### SOURCE MATERIAL:
-- ==== Sys2Proof/Laws/State.lean ====
section
/-! SUPPORT. One lemma per field per state update of Machine/Ops.lean, each true by rfl, so that no proof unfolds a record update. -/

namespace Sys2Proof.Machine

/-! ### respond -/

@[simp] theorem State.respond_frame (s : State) (v : Word) : (s.respond v).frame = s.frame := rfl
@[simp] theorem State.respond_dropped (s : State) (v : Word) : (s.respond v).dropped = s.dropped := rfl
@[simp] theorem State.respond_errKind (s : State) (v : Word) : (s.respond v).errKind = s.errKind := rfl
@[simp] theorem State.respond_errDetail (s : State) (v : Word) : (s.respond v).errDetail = s.errDetail := rfl
@[simp] theorem State.respond_mode (s : State) (v : Word) : (s.respond v).mode = s.mode := rfl
@[simp] theorem State.respond_width (s : State) (v : Word) : (s.respond v).width = s.width := rfl
@[simp] theorem State.respond_height (s : State) (v : Word) : (s.respond v).height = s.height := rfl
@[simp] theorem State.respond_planes (s : State) (v : Word) : (s.respond v).planes = s.planes := rfl
@[simp] theorem State.respond_palLen (s : State) (v : Word) : (s.respond v).palLen = s.palLen := rfl
@[simp] theorem State.respond_pal (s : State) (v : Word) : (s.respond v).pal = s.pal := rfl
@[simp] theorem State.respond_inten (s : State) (v : Word) : (s.respond v).inten = s.inten := rfl
@[simp] theorem State.respond_outLen (s : State) (v : Word) : (s.respond v).outLen = s.outLen := rfl
@[simp] theorem State.respond_errX (s : State) (v : Word) : (s.respond v).errX = s.errX := rfl
@[simp] theorem State.respond_errY (s : State) (v : Word) : (s.respond v).errY = s.errY := rfl
@[simp] theorem State.respond_errRgb (s : State) (v : Word) : (s.respond v).errRgb = s.errRgb := rfl
@[simp] theorem State.respond_x (s : State) (v : Word) : (s.respond v).x = s.x := rfl
@[simp] theorem State.respond_y (s : State) (v : Word) : (s.respond v).y = s.y := rfl
@[simp] theorem State.respond_acc0 (s : State) (v : Word) : (s.respond v).acc0 = s.acc0 := rfl
@[simp] theorem State.respond_acc1 (s : State) (v : Word) : (s.respond v).acc1 = s.acc1 := rfl
@[simp] theorem State.respond_outbuf (s : State) (v : Word) : (s.respond v).outbuf = s.outbuf := rfl
@[simp] theorem State.respond_outbufBytes (s : State) (v : Word) : (s.respond v).outbufBytes = s.outbufBytes := rfl
@[simp] theorem State.respond_draws (s : State) (v : Word) : (s.respond v).draws = s.draws := rfl
@[simp] theorem State.respond_rdata (s : State) (v : Word) : (s.respond v).rdata = some v := rfl
@[simp] theorem State.respond_port (s : State) (v : Word) : (s.respond v).port = s.port := rfl

/-! ### drop -/

@[simp] theorem State.drop_frame (s : State) : s.drop.frame = s.frame := rfl
@[simp] theorem State.drop_dropped (s : State) : s.drop.dropped = true := rfl
@[simp] theorem State.drop_errKind (s : State) : s.drop.errKind = s.errKind := rfl
@[simp] theorem State.drop_errDetail (s : State) : s.drop.errDetail = s.errDetail := rfl
@[simp] theorem State.drop_mode (s : State) : s.drop.mode = s.mode := rfl
@[simp] theorem State.drop_width (s : State) : s.drop.width = s.width := rfl
@[simp] theorem State.drop_height (s : State) : s.drop.height = s.height := rfl
@[simp] theorem State.drop_planes (s : State) : s.drop.planes = s.planes := rfl
@[simp] theorem State.drop_palLen (s : State) : s.drop.palLen = s.palLen := rfl
@[simp] theorem State.drop_pal (s : State) : s.drop.pal = s.pal := rfl
@[simp] theorem State.drop_inten (s : State) : s.drop.inten = s.inten := rfl
@[simp] theorem State.drop_outLen (s : State) : s.drop.outLen = s.outLen := rfl
@[simp] theorem State.drop_errX (s : State) : s.drop.errX = s.errX := rfl
@[simp] theorem State.drop_errY (s : State) : s.drop.errY = s.errY := rfl
@[simp] theorem State.drop_errRgb (s : State) : s.drop.errRgb = s.errRgb := rfl
@[simp] theorem State.drop_x (s : State) : s.drop.x = s.x := rfl
@[simp] theorem State.drop_y (s : State) : s.drop.y = s.y := rfl
@[simp] theorem State.drop_acc0 (s : State) : s.drop.acc0 = s.acc0 := rfl
@[simp] theorem State.drop_acc1 (s : State) : s.drop.acc1 = s.acc1 := rfl
@[simp] theorem State.drop_outbuf (s : State) : s.drop.outbuf = s.outbuf := rfl
@[simp] theorem State.drop_outbufBytes (s : State) : s.drop.outbufBytes = s.outbufBytes := rfl
@[simp] theorem State.drop_draws (s : State) : s.drop.draws = s.draws := rfl
@[simp] theorem State.drop_rdata (s : State) : s.drop.rdata = s.rdata := rfl
@[simp] theorem State.drop_port (s : State) : s.drop.port = s.port := rfl

/-! ### setMode -/

@[simp] theorem State.setMode_frame (s : State) (m : Mode) : (s.setMode m).frame = s.frame := rfl
@[simp] theorem State.setMode_dropped (s : State) (m : Mode) : (s.setMode m).dropped = s.dropped := rfl
@[simp] theorem State.setMode_errKind (s : State) (m : Mode) : (s.setMode m).errKind = s.errKind := rfl
@[simp] theorem State.setMode_errDetail (s : State) (m : Mode) : (s.setMode m).errDetail = s.errDetail := rfl
@[simp] theorem State.setMode_mode (s : State) (m : Mode) : (s.setMode m).mode = m := rfl
@[simp] theorem State.setMode_width (s : State) (m : Mode) : (s.setMode m).width = s.width := rfl
@[simp] theorem State.setMode_height (s : State) (m : Mode) : (s.setMode m).height = s.height := rfl
@[simp] theorem State.setMode_planes (s : State) (m : Mode) : (s.setMode m).planes = s.planes := rfl
@[simp] theorem State.setMode_palLen (s : State) (m : Mode) : (s.setMode m).palLen = s.palLen := rfl
@[simp] theorem State.setMode_pal (s : State) (m : Mode) : (s.setMode m).pal = s.pal := rfl
@[simp] theorem State.setMode_inten (s : State) (m : Mode) : (s.setMode m).inten = s.inten := rfl
@[simp] theorem State.setMode_outLen (s : State) (m : Mode) : (s.setMode m).outLen = s.outLen := rfl
@[simp] theorem State.setMode_errX (s : State) (m : Mode) : (s.setMode m).errX = s.errX := rfl
@[simp] theorem State.setMode_errY (s : State) (m : Mode) : (s.setMode m).errY = s.errY := rfl
@[simp] theorem State.setMode_errRgb (s : State) (m : Mode) : (s.setMode m).errRgb = s.errRgb := rfl
@[simp] theorem State.setMode_x (s : State) (m : Mode) : (s.setMode m).x = s.x := rfl
@[simp] theorem State.setMode_y (s : State) (m : Mode) : (s.setMode m).y = s.y := rfl
@[simp] theorem State.setMode_acc0 (s : State) (m : Mode) : (s.setMode m).acc0 = s.acc0 := rfl
@[simp] theorem State.setMode_acc1 (s : State) (m : Mode) : (s.setMode m).acc1 = s.acc1 := rfl
@[simp] theorem State.setMode_outbuf (s : State) (m : Mode) : (s.setMode m).outbuf = s.outbuf := rfl
@[simp] theorem State.setMode_outbufBytes (s : State) (m : Mode) : (s.setMode m).outbufBytes = s.outbufBytes := rfl
@[simp] theorem State.setMode_draws (s : State) (m : Mode) : (s.setMode m).draws = s.draws := rfl
@[simp] theorem State.setMode_rdata (s : State) (m : Mode) : (s.setMode m).rdata = s.rdata := rfl
@[simp] theorem State.setMode_port (s : State) (m : Mode) : (s.setMode m).port = s.port := rfl

/-! ### setWidth -/

@[simp] theorem State.setWidth_frame (s : State) (v : Dim) : (s.setWidth v).frame = s.frame := rfl
@[simp] theorem State.setWidth_dropped (s : State) (v : Dim) : (s.setWidth v).dropped = s.dropped := rfl
@[simp] theorem State.setWidth_errKind (s : State) (v : Dim) : (s.setWidth v).errKind = s.errKind := rfl
@[simp] theorem State.setWidth_errDetail (s : State) (v : Dim) : (s.setWidth v).errDetail = s.errDetail := rfl
@[simp] theorem State.setWidth_mode (s : State) (v : Dim) : (s.setWidth v).mode = s.mode := rfl
@[simp] theorem State.setWidth_width (s : State) (v : Dim) : (s.setWidth v).width = v := rfl
@[simp] theorem State.setWidth_height (s : State) (v : Dim) : (s.setWidth v).height = s.height := rfl
@[simp] theorem State.setWidth_planes (s : State) (v : Dim) : (s.setWidth v).planes = s.planes := rfl
@[simp] theorem State.setWidth_palLen (s : State) (v : Dim) : (s.setWidth v).palLen = s.palLen := rfl
@[simp] theorem State.setWidth_pal (s : State) (v : Dim) : (s.setWidth v).pal = s.pal := rfl
@[simp] theorem State.setWidth_inten (s : State) (v : Dim) : (s.setWidth v).inten = s.inten := rfl
@[simp] theorem State.setWidth_outLen (s : State) (v : Dim) : (s.setWidth v).outLen = s.outLen := rfl
@[simp] theorem State.setWidth_errX (s : State) (v : Dim) : (s.setWidth v).errX = s.errX := rfl
@[simp] theorem State.setWidth_errY (s : State) (v : Dim) : (s.setWidth v).errY = s.errY := rfl
@[simp] theorem State.setWidth_errRgb (s : State) (v : Dim) : (s.setWidth v).errRgb = s.errRgb := rfl
@[simp] theorem State.setWidth_x (s : State) (v : Dim) : (s.setWidth v).x = s.x := rfl
@[simp] theorem State.setWidth_y (s : State) (v : Dim) : (s.setWidth v).y = s.y := rfl
@[simp] theorem State.setWidth_acc0 (s : State) (v : Dim) : (s.setWidth v).acc0 = s.acc0 := rfl
@[simp] theorem State.setWidth_acc1 (s : State) (v : Dim) : (s.setWidth v).acc1 = s.acc1 := rfl
@[simp] theorem State.setWidth_outbuf (s : State) (v : Dim) : (s.setWidth v).outbuf = s.outbuf := rfl
@[simp] theorem State.setWidth_outbufBytes (s : State) (v : Dim) : (s.setWidth v).outbufBytes = s.outbufBytes := rfl
@[simp] theorem State.setWidth_draws (s : State) (v : Dim) : (s.setWidth v).draws = s.draws := rfl
@[simp] theorem State.setWidth_rdata (s : State) (v : Dim) : (s.setWidth v).rdata = s.rdata := rfl
@[simp] theorem State.setWidth_port (s : State) (v : Dim) : (s.setWidth v).port = s.port := rfl

/-! ### setHeight -/

@[simp] theorem State.setHeight_frame (s : State) (v : Dim) : (s.setHeight v).frame = s.frame := rfl
@[simp] theorem State.setHeight_dropped (s : State) (v : Dim) : (s.setHeight v).dropped = s.dropped := rfl
@[simp] theorem State.setHeight_errKind (s : State) (v : Dim) : (s.setHeight v).errKind = s.errKind := rfl
@[simp] theorem State.setHeight_errDetail (s : State) (v : Dim) : (s.setHeight v).errDetail = s.errDetail := rfl
@[simp] theorem State.setHeight_mode (s : State) (v : Dim) : (s.setHeight v).mode = s.mode := rfl
@[simp] theorem State.setHeight_width (s : State) (v : Dim) : (s.setHeight v).width = s.width := rfl
@[simp] theorem State.setHeight_height (s : State) (v : Dim) : (s.setHeight v).height = v := rfl
@[simp] theorem State.setHeight_planes (s : State) (v : Dim) : (s.setHeight v).planes = s.planes := rfl
@[simp] theorem State.setHeight_palLen (s : State) (v : Dim) : (s.setHeight v).palLen = s.palLen := rfl
@[simp] theorem State.setHeight_pal (s : State) (v : Dim) : (s.setHeight v).pal = s.pal := rfl
@[simp] theorem State.setHeight_inten (s : State) (v : Dim) : (s.setHeight v).inten = s.inten := rfl
@[simp] theorem State.setHeight_outLen (s : State) (v : Dim) : (s.setHeight v).outLen = s.outLen := rfl
@[simp] theorem State.setHeight_errX (s : State) (v : Dim) : (s.setHeight v).errX = s.errX := rfl
@[simp] theorem State.setHeight_errY (s : State) (v : Dim) : (s.setHeight v).errY = s.errY := rfl
@[simp] theorem State.setHeight_errRgb (s : State) (v : Dim) : (s.setHeight v).errRgb = s.errRgb := rfl
@[simp] theorem State.setHeight_x (s : State) (v : Dim) : (s.setHeight v).x = s.x := rfl
@[simp] theorem State.setHeight_y (s : State) (v : Dim) : (s.setHeight v).y = s.y := rfl
@[simp] theorem State.setHeight_acc0 (s : State) (v : Dim) : (s.setHeight v).acc0 = s.acc0 := rfl
@[simp] theorem State.setHeight_acc1 (s : State) (v : Dim) : (s.setHeight v).acc1 = s.acc1 := rfl
@[simp] theorem State.setHeight_outbuf (s : State) (v : Dim) : (s.setHeight v).outbuf = s.outbuf := rfl
@[simp] theorem State.setHeight_outbufBytes (s : State) (v : Dim) : (s.setHeight v).outbufBytes = s.outbufBytes := rfl
@[simp] theorem State.setHeight_draws (s : State) (v : Dim) : (s.setHeight v).draws = s.draws := rfl
@[simp] theorem State.setHeight_rdata (s : State) (v : Dim) : (s.setHeight v).rdata = s.rdata := rfl
@[simp] theorem State.setHeight_port (s : State) (v : Dim) : (s.setHeight v).port = s.port := rfl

### YOUR INSTRUCTIONS:
Word for word, restate the lines of the data above that fall between the line holding "(s.setHeight v).outbufBytes = s.outbufBytes := rfl" and the line holding "(s.setHeight v).draws = s.draws := rfl", inclusive, and no other lines.

### ANSWER AREA:
@[simp] theorem State.setHeight_outbufBytes (s : State) (v : Dim) : (s.setHeight v).outbufBytes = s.outbufBytes := rfl
@[simp] theorem State.setHeight_draws (s : State) (v : Dim) : (s.setHeight v).draws = s.draws := rfl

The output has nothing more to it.